I thought about Thomer jumping into a horde of spider drones to save the nuke. I remembered Boll and Herrington carrying thermite-tipped rockets strapped to their backs. They cared more about the mission than they did about themselves. If he lived, at least Freeman would walk away a billionaire. All Herrington and Thomer had to look forward to was a long life in the Marines.
“Did Sweetwater’s plan work?” I asked. There was a night sky over Valhalla when we landed, so I knew that at least part of the plan had succeeded.
“Harris, Sweetwater and Breeze may have been the finest scientists of all time. Have you seen the sky?
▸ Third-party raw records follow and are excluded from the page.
/-- R395, R412, R431, R434, R453, R457, R463, R464, R468, R471: MEM_READ answers the bytes of a range, whose lines with a
failing check value become poisoned (log 43), and MEM_WRITE writes them and lets a held context or control program go on;
BREAK_COPY gives a context its own copy of a page and BREAK_END takes it away; CHECKPOINT stops a job, waits, writes its
stream, and ends at the tier's answer, or restores a stream; TELEMETRY, IDCERT, ATTEST and CONFIG answer and count as their
rules say. -/
def Obligations.ServicesAnswer : Prop :=
  (∀ (r : Req) (s : State) (j : Job), ServedOn r 0x30 j s → r.payload.length = 16 →
    (r.nat 8 8 = 0 ∨ 65536 < r.nat 8 8 ∨ s.rangeOk j false (r.nat 0 8) (r.nat 8 8) = false →
      exec (.memRead r) s = .next (s.respond r 4 [])) ∧
    (r.nat 8 8 ≠ 0 → r.nat 8 8 ≤ 65536 → s.rangeOk j false (r.nat 0 8) (r.nat 8 8) = true →
      exec (.memRead r) s = .next ((s.egress j (r.nat 0 8) (r.nat 8 8)).respond r 0
        ((s.jobRead j.id (r.nat 0 8) (r.nat 8 8)).getD [])))) ∧
  (∀ (r : Req) (s : State) (j : Job) (va : Nat) (bs : List Byte), ServedOn r 0x31 j s → 8 < r.payload.length →
    r.payload.length ≤ 65536 → va = r.nat 0 8 → bs = r.payload.drop 8 →
    (s.rangeOk j true va bs.length = false → exec (.memWrite r) s = .next (s.respond r 4 [])) ∧
    (s.rangeOk j true va bs.length = true → exec (.memWrite r) s = .next ((((s.jobWrite j.id va bs).released j va
      (va + bs.length)).releasedControl j va (va + bs.length)).respond r 0 []))) ∧
  (∀ (r : Req) (s : State) (j : Job) (c va e lo : Nat) (x : Ctx), ServedOn r 0x40 j s → r.payload.length = 16 → c = r.nat 0 8 →
    va = r.nat 8 8 → c < Config.ctxCount → va < Config.spWindow → s.boundTo c j = true → j.inHeap va = false →
    x = s.owner (s.ownerNo c) → walkFrom s va j.root walkLevels = .leaf e lo →
    (bit e 5 = false → exec (.breakCopy r) s = .next (s.respond r 4 [])) ∧
    (bit e 5 = true → (x.slotAt va).isSome = true → exec (.breakCopy r) s = .next (s.respond r 12 [])) ∧
    (bit e 5 = true → x.slotAt va = none → 8 ≤ x.slots.length ∨ s.room < 2 ^ (lo + 1) →
      exec (.breakCopy r) s = .next (s.respond r 9 [])) ∧
    (bit e 5 = true → x.slotAt va = none → x.slots.length < 8 → 2 ^ (lo + 1) ≤ s.room → exec (.breakCopy r) s =
      .next (((s.copyPage va e lo).2.modOwner (s.ownerNo c) fun x =>
        { x with slots := x.slots ++ [(s.copyPage va e lo).1] }).respond r 0 []))) ∧
  (∀ (r : Req) (s : State) (j : Job) (c va : Nat), ServedOn r 0x41 j s → r.payload.length = 16 → c = r.nat 0 8 → va = r.nat 8 8 →
    c < Config.ctxCount → s.boundTo c j = true →
    ((s.owner (s.ownerNo c)).slotAt va = none → exec (.breakEnd r) s = .next (s.respond r 4 [])) ∧
    ∀ p, (s.owner (s.ownerNo c)).slotAt va = some p → exec (.breakEnd r) s =
      .next ((s.modOwner (s.ownerNo c) fun x => { x with slots := x.slots.filter (· != p) }).respond r 0 [])) ∧
  (∀ (r : Req) (s t : State) (j : Job) (stream : List Byte), ServedOn r 0x50 j s → r.payload.length = 16 →
    (r.nat 15 1 = 0 → s.jobCancelled j = true → s.heldBack.contains (.checkpointSave r) = false →
      exec (.checkpointSave r) s = .next (s.respond r 2 [])) ∧
    (r.nat 15 1 = 0 → s.jobCancelled j = false → s.heldBack.contains (.checkpointSave r) = false →
      t = (s.running.filter fun c => slotJob (s.slot c) == j.id).foldl State.switchOut
        (s.modJob j.id fun j => { j with ckpt := some r }) →
      exec (.checkpointSave r) s = .next { t with heldBack := t.heldBack ++ [.checkpointSave r] }) ∧
    (r.nat 15 1 = 1 → exec (.checkpointRestore r stream) s = .next (s.restore r stream j))) ∧
  (∀ (r : Req) (s t : State) (j : Job), Served r 0x50 s → r.payload.length = 16 → r.nat 15 1 = 0 →
    s.heldBack.contains (.checkpointSave r) = true → s.jobById r.jobId = some j →
    t = { s with heldBack := s.heldBack.filter (· != .checkpointSave r) } →
    exec (.checkpointSave r) s = .next (t.emit (.checkpoint (w64 (r.nat 0 8)) (r.nat 8 7) (t.stream j)))) ∧
  (∀ (job : Nat) (s t u : State) (j : Job) (r : Req), s.jobAt job = some j → j.ckpt = some r →
    s.heldBack.contains (.checkpointSave r) = false →
    t = ((s.modTele fun t => { t with ckpt := t.ckpt + 1 }).respond r 0 []).modJob j.id
      (fun j => { j with ckpt := none, deferred := [] }) → u = { t with agenda := t.agenda ++ j.deferred } →
    exec (.checkpointTierAck job) s =
      .next ((List.range Config.dies).foldl (fun s d => s.later (.stewardBind d)) u)) ∧
  (∀ (r : Req) (s : State), Served r 0x60 s → r.payload = [] →
    ∃ bs, exec (.telemetry r) s = .next (State.respond { s with fresh := s.fresh + 3 } r 0 bs) ∧ bs.length = 256 ∧
      natAt bs 0 1 = s.chip.boot.toNat ∧ natAt bs 1 1 = s.chip.ports.toNat ∧
      (∀ k < 16, bit (natAt bs 2 2) k = ((s.link k).phase == .up)) ∧
      natAt bs 8 8 = s.chip.tele.ce % 2 ^ 64 ∧ natAt bs 16 8 = s.chip.tele.ue % 2 ^ 64 ∧
      natAt bs 24 8 = s.chip.tele.pcons % 2 ^ 64 ∧ natAt bs 32 8 = s.chip.tele.crcmm % 2 ^ 64 ∧
      natAt bs 40 8 = s.chip.tele.evdrop % 2 ^ 64 ∧ natAt bs 48 8 = s.chip.tele.goign % 2 ^ 64 ∧
      natAt bs 56 8 = s.chip.tele.uuddrop % 2 ^ 64 ∧ natAt bs 64 8 = s.chip.tele.ckpt % 2 ^ 64 ∧
      natAt bs 80 8 = s.chip.tele.hfault % 2 ^ 64) ∧
  (∀ (r : Req) (s : State), Served r 0x71 s → r.payload = [] →
    exec (.idcert r) s = .next (s.respond r 0 (fit 184 s.chip.flash.idcert))) ∧
  (∀ (r : Req) (s : State), Served r 0x70 s → r.payload.length = 32 →
    (r.job = 0 → exec (.attest r) s = .next (s.attest r none)) ∧
    (∀ j, r.job ≠ 0 → s.jobById r.jobId = some j → j.ckpt = none → exec (.attest r) s = .next (s.attest r j.image)) ∧
    ∀ g, (s.attest r g).chip.attests = s.chip.attests + 1) ∧
  ∀ (r : Req) (s : State), Served r 0x80 s → r.payload.length = 8 → r.nat 0 1 ≤ 7 → r.nat 1 7 ≤ 1 →
    ∃ t : State, exec (.config r) s = .next (t.respond r 0 []) ∧
      t.chip.portCredits.getLsbD (r.nat 0 1) = (r.nat 1 7 == 1) ∧
      (∀ k, k ≠ r.nat 0 1 → t.chip.portCredits.getLsbD k = s.chip.portCredits.getLsbD k) ∧ t.mem = s.mem ∧ t.jobs = s.jobs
There’s a sun in the sky. The ion curtain is gone, the tachyons are all stuck in that gas.”
“Did you reach the battleships?”
“We’ve even sent messages to Earth,” Hill said.
“What’s to stop the Avatari from coming back?” I asked.
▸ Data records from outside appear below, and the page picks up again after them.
/-! After changing a core. -/
section
variable (s : State) (k : Nat) (f : Core → Core)
@[simp] theorem State.modCore_mem : State.mem (s.modCore k f) = s.mem := rfl
@[simp] theorem State.modCore_poison : State.poison (s.modCore k f) = s.poison := rfl
@[simp] theorem State.modCore_badCheck : State.badCheck (s.modCore k f) = s.badCheck := rfl
@[simp] theorem State.modCore_homeOld : State.homeOld (s.modCore k f) = s.homeOld := rfl
@[simp] theorem State.modCore_words : State.words (s.modCore k f) = s.words := rfl
@[simp] theorem State.modCore_remotes : State.remotes (s.modCore k f) = s.remotes := rfl
@[simp] theorem State.modCore_regTable : State.regTable (s.modCore k f) = s.regTable := rfl
@[simp] theorem State.modCore_ctxs : State.ctxs (s.modCore k f) = s.ctxs := rfl
@[simp] theorem State.modCore_bind : State.bind (s.modCore k f) = s.bind := rfl
@[simp] theorem State.modCore_clusters : State.clusters (s.modCore k f) = s.clusters := rfl
@[simp] theorem State.modCore_dies : State.dies (s.modCore k f) = s.dies := rfl
@[simp] theorem State.modCore_keys : State.keys (s.modCore k f) = s.keys := rfl
@[simp] theorem State.modCore_jobs : State.jobs (s.modCore k f) = s.jobs := rfl
@[simp] theorem State.modCore_launches : State.launches (s.modCore k f) = s.launches := rfl
@[simp] theorem State.modCore_counters : State.counters (s.modCore k f) = s.counters := rfl
@[simp] theorem State.modCore_generations : State.generations (s.modCore k f) = s.generations := rfl
@[simp] theorem State.modCore_nextPage : State.nextPage (s.modCore k f) = s.nextPage := rfl
@[simp] theorem State.modCore_residue : State.residue (s.modCore k f) = s.residue := rfl
@[simp] theorem State.modCore_channels : State.channels (s.modCore k f) = s.channels := rfl
@[simp] theorem State.modCore_links : State.links (s.modCore k f) = s.links := rfl
@[simp] theorem State.modCore_routes : State.routes (s.modCore k f) = s.routes := rfl
@[simp] theorem State.modCore_requests : State.requests (s.modCore k f) = s.requests := rfl
@[simp] theorem State.modCore_nextTag : State.nextTag (s.modCore k f) = s.nextTag := rfl
@[simp] theorem State.modCore_out : State.out (s.modCore k f) = s.out := rfl
@[simp] theorem State.modCore_chip : State.chip (s.modCore k f) = s.chip := rfl
@[simp] theorem State.modCore_agenda : State.agenda (s.modCore k f) = s.agenda := rfl
@[simp] theorem State.modCore_order : State.order (s.modCore k f) = s.order := rfl
@[simp] theorem State.modCore_heldBack : State.heldBack (s.modCore k f) = s.heldBack := rfl
@[simp] theorem State.modCore_farKeys : State.farKeys (s.modCore k f) = s.farKeys := rfl
@[simp] theorem State.modCore_reserved : State.reserved (s.modCore k f) = s.reserved := rfl
@[simp] theorem State.modCore_cur : State.cur (s.modCore k f) = s.cur := rfl
@[simp] theorem State.modCore_now : State.now (s.modCore k f) = s.now := rfl
@[simp] theorem State.modCore_fresh : State.fresh (s.modCore k f) = s.fresh := rfl
@[simp] theorem State.modCore_nextId : State.nextId (s.modCore k f) = s.nextId := rfl
end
Hill shook his head. “They haven’t come back yet I suppose we know how to ruin their plans next time they do.”
“They’ll come back sooner or later,” I said.
“We’re going to take the war to them,” Hill said.
“Take the war to them?” I asked.
“Apparently back on Earth they have some idea about which galaxy the Avatari are from. They’re sending the Japanese fleet to explore the neighborhood.”
I thought about this and fell silent. I was tired, and this new information left me dizzy. Taking the war to them, I thought. It had a nice sound to it.
Hill stood studying Freeman for several minutes, his hands clasped behind his back and a look of sympathy on his face. He watched Freeman’s vital-signs readouts and stared into the bandaged face. Finally, he turned to me, and said, “Well, it was a pleasure serving with you, Lieutenant Harris. You lived up to everything I’ve ever heard about you.”
We traded salutes, and the only general to visit Ray Freeman turned and walked away.
I stayed with Freeman for two more days. I watched his fingers twitch and his eyes roll as he dreamed. He woke briefly, then the doctors placed him in an induced coma, saying his body would heal more quickly if he was asleep. It was while he was in that coma that they grafted new skin on his face and throat. They rebuilt his eyes.
He would, they told me, leave the hospital as good as new. But it would take time. Everything would be as good as new, but it would take time.
AUTHOR’S NOTE
While looking for the right name for his fictional spy, Ian Fleming poached the name James Bond from the author of the book Birds of the West Indies. I borrowed the name Wayson from a friend of mine named Wayson Okamoto, who was neither a bounty-hunting Marine nor a clone. Wayson was a microbiologist. He worked for the Board of Water Supply back in Honolulu.
I mention this only because Wayson Okamoto passed away in March 2007, and those of us who knew him will miss him deeply. The real Wayson and the one in my books resemble each other only in name. Wayson Okamoto was a kind and friendly person. He was a man who would quickly accept people into his circle of friends and someone you could always count on for a smile.
I attended the Nebula Awards in 2007. No, I was not a nominee, but that did not stop me from attending. Anne Sowards, my editor, invited me to join the Ace/Roc table during the banquet—a rare invitation for a freshman writer like me. During the banquet, I sat next to Joe Haldeman, author of The Forever War.